*** MATERIAL PROVIDED ***
-- ==== Sys2Proof/Certificates/Slice0/Obligations.lean ====
section
/-!
DEFINITION. Certificates/Slice0/Obligations.lean: the statements for the provers.
-/
open Sys2Proof Sys2Proof.Machine Sys2Proof.Machine.Reg


/-! ### The queue -/

/-- One step runs the command at the front of the queue on the state with the queue's rest. On an empty queue the RISC-V cores that run
execute one instruction each (R154, R222), and with none running the chipset idles: both are the model's choice (log 3). No word spells a
command, for the spec gives its commands no bits. -/
def Obligations.StepRunsFrontCommand : Prop :=
  (∀ (c : Instr) (rest : List Instr) (s : State), step { s with pending := c :: rest } = exec c { s with pending := rest }) ∧
  ∀ (s : State) (n w : Nat), decodeTableWord n w = none ∧ s.withFetchWord n w = s ∧ (s.pending = [] → step s = .next s.idle) ∧
    (s.coresRun = true → s.idle = s.runCores) ∧ (s.coresRun = false → s.idle = s)

/-! ### Resets and the start -/

/-- R271, whole: what a warm reset, out of cold reset, and a cold reset do to valve time. -/
def Obligations.ValveTimeThroughResets : Prop :=
  (∀ (s : State) (dt : Nat) (b : Fin 3), s.vc.inReset = false → ∃ t, exec (.warmReset dt b) s = .next t ∧
    t.vc.vt = (s.vc.elapse dt).vt ∧ t.vc.rd TIME.RATE.RATE = s.vc.rd TIME.RATE.RATE ∧
    t.vc.rd TIME.STATUS.STEP_ARM = s.vc.rd TIME.STATUS.STEP_ARM ∧
    t.vc.rd TIME.STATUS.STATE = (if t.vc.rd TIME.CFG.PTP_EN = 0 then 0 else 1)) ∧
  ∀ (s : State) (c : ColdCause), ((∃ b, c = .power b) ∨ ∃ ns, 1000 ≤ ns ∧ c = .pin ns) → ∃ t, exec (.coldReset c) s = .next t ∧
    t.vc.vt = 0 ∧ t.vc.rd TIME.RATE.RATE = 0 ∧ t.vc.rd TIME.STATUS.STEP_ARM = 1 ∧
    t.vc.rd TIME.STATUS.STATE = (if t.vc.rd TIME.CFG.PTP_EN = 0 then 0 else 1)

/-- Resets (R7, R48, R54, R383): the cause read afterwards, and the strings, lanes, facets and contexts at their reset state; the WRITEs
that end the holds of inner links are still sent (the model's choice, log 107), and flash programming is cut by a cold reset alone. RESET_N
resets from 1 µs, below 100 ns it is ignored, and between the two it may reset. The cold reset holds the VC for 1 ms, in which a command to
it does nothing but let time pass. -/
def Obligations.ResetsOfTheController : Prop :=
  (∀ (s : State) (dt : Nat) (b : Fin 3), s.vc.inReset = false → ∃ t, exec (.warmReset dt b) s = .next t ∧
    t.vc.rd GLOBAL.RESETCAUSE.CAUSE = b.val + 2 ∧ t.vc.strs = (s.vc.elapse dt).beforeReset.keepReleases ∧
    (∀ n, t.vc.rd STRING.STATUS.STATE n = 0) ∧ t.vc.held = [] ∧ t.vc.lanes = [] ∧ t.vc.facets = [] ∧ t.vc.lens = {} ∧
    t.vc.boot.running = false ∧ Emit.reset 4 ∈ t.vc.out ∧ t.cells = s.cells ∧ t.scs = s.scs) ∧
  (∀ (s : State) (b : Bool), ∃ t, exec (.coldReset (.power b)) s = .next t ∧ t.vc.rd GLOBAL.RESETCAUSE.CAUSE = 0 ∧
    t.vc.strs = s.vc.keepReleases ∧ (∀ n, t.vc.rd STRING.STATUS.STATE n = 0) ∧ t.vc.held = [] ∧ t.vc.lanes = [] ∧ t.vc.facets = [] ∧
    t.vc.lens = {} ∧ t.vc.out = [.reset 5] ∧ t.vc.flash = s.vc.cutFlash ∧ t.vc.resetUntil = s.vc.now + 4000000 ∧ t.vc.inReset = true ∧
    t.cells = s.cells ∧ t.scs = s.scs) ∧
  (∀ (s : State) (ns : Nat), 1000 ≤ ns → ∃ t, exec (.coldReset (.pin ns)) s = .next t ∧
    t.vc.rd GLOBAL.RESETCAUSE.CAUSE = 1 ∧ t.vc.out = [.reset 5] ∧ t.vc.inReset = true) ∧
  (∀ (s : State) (ns : Nat), 100 ≤ ns → ns < 1000 → ∃ t, exec (.coldReset (.pin ns)) s = .next t ∧
    (t.vc = { s.vc with out := [], free := s.vc.free + 1 } ∨ t.vc.rd GLOBAL.RESETCAUSE.CAUSE = 1 ∧ t.vc.out = [.reset 5])) ∧
  (∀ (s : State) (ns : Nat), ns < 100 → ∃ t, exec (.coldReset (.pin ns)) s = .next t ∧ t.vc = { s.vc with out := [] }) ∧
  ∀ (s : State) (dt : Nat), (s.vc.elapse dt).inReset = true →
    (∀ b, exec (.warmReset dt b) s = .next { s with vc := s.vc.elapse dt }) ∧
    (∀ r, exec (.bootStart dt r) s = .next { s with vc := s.vc.elapse dt }) ∧
    (∀ req a be w, exec (.registerWrite dt req a be w) s = .next { s with vc := s.vc.elapse dt }) ∧
    ∀ req a be, exec (.registerRead dt req a be) s = .next { s with vc := s.vc.elapse dt }

/-- The start (R367, R370): one in which no step hangs comes to its end; one whose first step, FUSE, hangs stays in that step, begun and not
done. At its limit FUSE (step 0) halts, and a ledger, time or companion step (6, 7, 8) makes the boot controller reset the VC. START_DONE
completes step 9 and changes no register. That the steps up to one that hangs are run by one command (log 22), with what lies outside the
boot controller as its operand (log 9), is the model's choice. -/
def Obligations.StartSteps : Prop :=
  (∀ (s : State) (dt : Nat) (r : BootRes), s.vc.inReset = false → s.vc.rd BOOT.STATUS.STATE = 0 → s.vc.boot.running = false →
    r.hang = none → ∃ t, exec (.bootStart dt r) s = .next t ∧ t.vc.boot.running = false) ∧
  (∀ (s : State) (dt : Nat) (r : BootRes), s.vc.inReset = false → s.vc.rd BOOT.STATUS.STATE = 0 → s.vc.boot.running = false →
    r.hang = some 0 → ∃ t, exec (.bootStart dt r) s = .next t ∧ t.vc.boot.running = true ∧ t.vc.rd BOOT.STATUS.STEP = 0 ∧
      t.vc.rd BOOT.STATUS.STATE = 0 ∧ t.vc.boot.begun = 1 ∧ t.vc.boot.done = 0 ∧ t.vc.boot.since = (s.vc.elapse dt).now) ∧
  (∀ (s : State) (dt : Nat) (r : BootRes), s.vc.inReset = false → s.vc.boot.running = true → s.vc.rd BOOT.STATUS.STEP = 0 →
    s.vc.boot.since + 4000000 ≤ (s.vc.elapse dt).now →
    ∃ t, exec (.bootStepTimeout dt r) s = .next t ∧ t.vc.rd BOOT.STATUS.STATE = 2 ∧ t.vc.rd BOOT.ERRSTAT.HALT = 1 ∧
      t.vc.boot.running = false ∧ bit t.vc.boot.failed 0 = true) ∧
  (∀ (s : State) (dt : Nat) (r : BootRes) (n : Nat), s.vc.inReset = false → n = 6 ∨ n = 7 ∨ n = 8 → s.vc.boot.running = true →
    s.vc.rd BOOT.STATUS.STEP = n → s.vc.boot.since + stepLimit n * 4000000 ≤ (s.vc.elapse dt).now →
    ∃ t, exec (.bootStepTimeout dt r) s = .next t ∧ t.vc.rd GLOBAL.RESETCAUSE.CAUSE = 4 ∧ t.vc.boot.running = false) ∧
  ∀ (s : State) (dt : Nat) (req : BitVec 16) (w : Word), s.vc.inReset = false → s.vc.rd BOOT.STATUS.STATE = 1 →
    bit s.vc.boot.done 9 = false → bits w.toNat 2 0 = 4 →
    ∃ t, exec (.startDone dt req w) s = .next t ∧ bit t.vc.boot.done 9 = true ∧ t.vc.regs = s.vc.regs

/-- CONFIRM and CLR_HISTORY (R362, R370, R402): with the key, CONFIRM of a trial raises CONFIRM_BUSY and asks for the pointer write that
ends the trial, by the operations of log 28; CLR_HISTORY asks the flash for an entry with CLEARED = 1 over the oldest place of the ring,
erased one sector at a time with the other entries kept (the model's choice, log 84), or waits for the operation in progress. Without the
key, or a CONFIRM with no image on trial, the write is a violation. -/
def Obligations.BootCommands : Prop :=
  (∀ (s : State) (dt : Nat) (req : BitVec 16) (w : Word), s.vc.inReset = false → s.vc.rd BOOT.STATUS.TRIAL = 1 →
    s.vc.rd BOOT.STATUS.CONFIRM_BUSY = 0 → s.vc.boot.xspi = [] → bits w.toNat 2 0 = 1 → bits w.toNat 31 16 = 0x7E81 →
    ∃ t, exec (.confirmImage dt req w) s = .next t ∧ t.vc.rd BOOT.STATUS.CONFIRM_BUSY = 1 ∧
      t.vc.boot.xspi = [⟨.confirm, true, s.vc.ptrOps (ptrBits (s.vc.rd BOOT.STATUS.RUN_SLOT) 0 0 1)⟩] ∧ t.vc.flash = s.vc.flash) ∧
  (∀ (s : State) (dt : Nat) (req : BitVec 16) (w : Word), s.vc.inReset = false → bits w.toNat 2 0 = 2 → bits w.toNat 31 16 = 0x7E81 →
    let no := s.vc.rd BOOT.STARTNO.START_NO
    let w1 := 67108864 + s.vc.rd GLOBAL.RESETCAUSE.CAUSE * 536870912
    (s.vc.boot.xspi = [] → ∃ t, exec (.clrHistory dt req w) s = .next t ∧ t.vc.regs = s.vc.regs ∧ t.vc.flash = s.vc.flash ∧
      t.vc.boot.xspi = [⟨.ringEntry no w1, true, entryOps s.vc.flash (entryAt s.vc.flash) (entryWords s.vc.flash no w1)⟩]) ∧
    (∀ x xs, s.vc.boot.xspi = x :: xs → x.begun = true → x.ops ≠ [] →
      ∃ t, exec (.clrHistory dt req w) s = .next t ∧ t.vc.regs = s.vc.regs ∧ t.vc.flash = s.vc.flash ∧
        t.vc.boot.xspi = s.vc.boot.xspi ++ [⟨.ringEntry no w1, false, []⟩])) ∧
  ∀ (s : State) (dt : Nat) (req : BitVec 16) (w : Word), s.vc.inReset = false →
    (bits w.toNat 2 0 = 2 → bits w.toNat 31 16 ≠ 0x7E81 →
      ∃ t, exec (.clrHistory dt req w) s = .next t ∧ s.vc.Violated t.vc 3 0x150004 true ∧ t.vc.boot = s.vc.boot ∧ t.vc.flash = s.vc.flash) ∧
    (bits w.toNat 2 0 = 1 → bits w.toNat 31 16 ≠ 0x7E81 ∨ s.vc.rd BOOT.STATUS.TRIAL = 0 →
      ∃ t, exec (.confirmImage dt req w) s = .next t ∧ s.vc.Violated t.vc 3 0x150004 true ∧ t.vc.boot = s.vc.boot ∧ t.vc.flash = s.vc.flash)

/-! ### BAR0 -/

/-- An access that is not a naturally aligned 32-bit one is an access violation, and is dropped or answered as one of an unmapped register
is (R8, R53); the endpoint shows an Unsupported Request, and logs the first header (R285). That cause 2 wins over the other causes is the
model's reading (log 16), and so is what the endpoint holds of AER (logs 11 and 102). -/
def Obligations.WrongAccess : Prop :=
  ∀ (s : State) (dt : Nat) (req : BitVec 16) (addr : BitVec 22) (be : BitVec 4) (w : Word), s.vc.inReset = false →
    addr.toNat % 4 ≠ 0 ∨ be ≠ 15 →
    (∃ t, exec (.registerWrite dt req (.bar0 addr) be w) s = .next t ∧ s.vc.Violated t.vc 2 addr.toNat true ∧
      t.vc.host.pcie.ur = true ∧ Emit.aer false s.vc.host.pcie.nonFatalEn ∈ t.vc.out ∧
      (s.vc.host.pcie.ur = false → s.vc.host.pcie.ca = false → t.vc.host.pcie.hdr = some ⟨true, req.toNat, be.toNat, addr.toNat⟩)) ∧
    ∃ t, exec (.registerRead dt req (.bar0 addr) be) s = .next t ∧ s.vc.Violated t.vc 2 addr.toNat false ∧
      Emit.readRsp 1 0 ∈ t.vc.out ∧ t.vc.host.pcie.ur = true ∧ Emit.aer false s.vc.host.pcie.nonFatalEn ∈ t.vc.out ∧
      (s.vc.host.pcie.ur = false → s.vc.host.pcie.ca = false → t.vc.host.pcie.hdr = some ⟨false, req.toNat, be.toNat, addr.toNat⟩)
*** End of MATERIAL PROVIDED ***
_WHAT YOU WILL DO_
All lines above from the line with "true ∧ t.vc.regs = s.vc.regs" through the line with "erased one sector", both included, are to be set down exactly, with nothing else.

_WORKED SOLUTION_
    ∃ t, exec (.startDone dt req w) s = .next t ∧ bit t.vc.boot.done 9 = true ∧ t.vc.regs = s.vc.regs

/-- CONFIRM and CLR_HISTORY (R362, R370, R402): with the key, CONFIRM of a trial raises CONFIRM_BUSY and asks for the pointer write that
ends the trial, by the operations of log 28; CLR_HISTORY asks the flash for an entry with CLEARED = 1 over the oldest place of the ring,
erased one sector at a time with the other entries kept (the model's choice, log 84), or waits for the operation in progress. Without the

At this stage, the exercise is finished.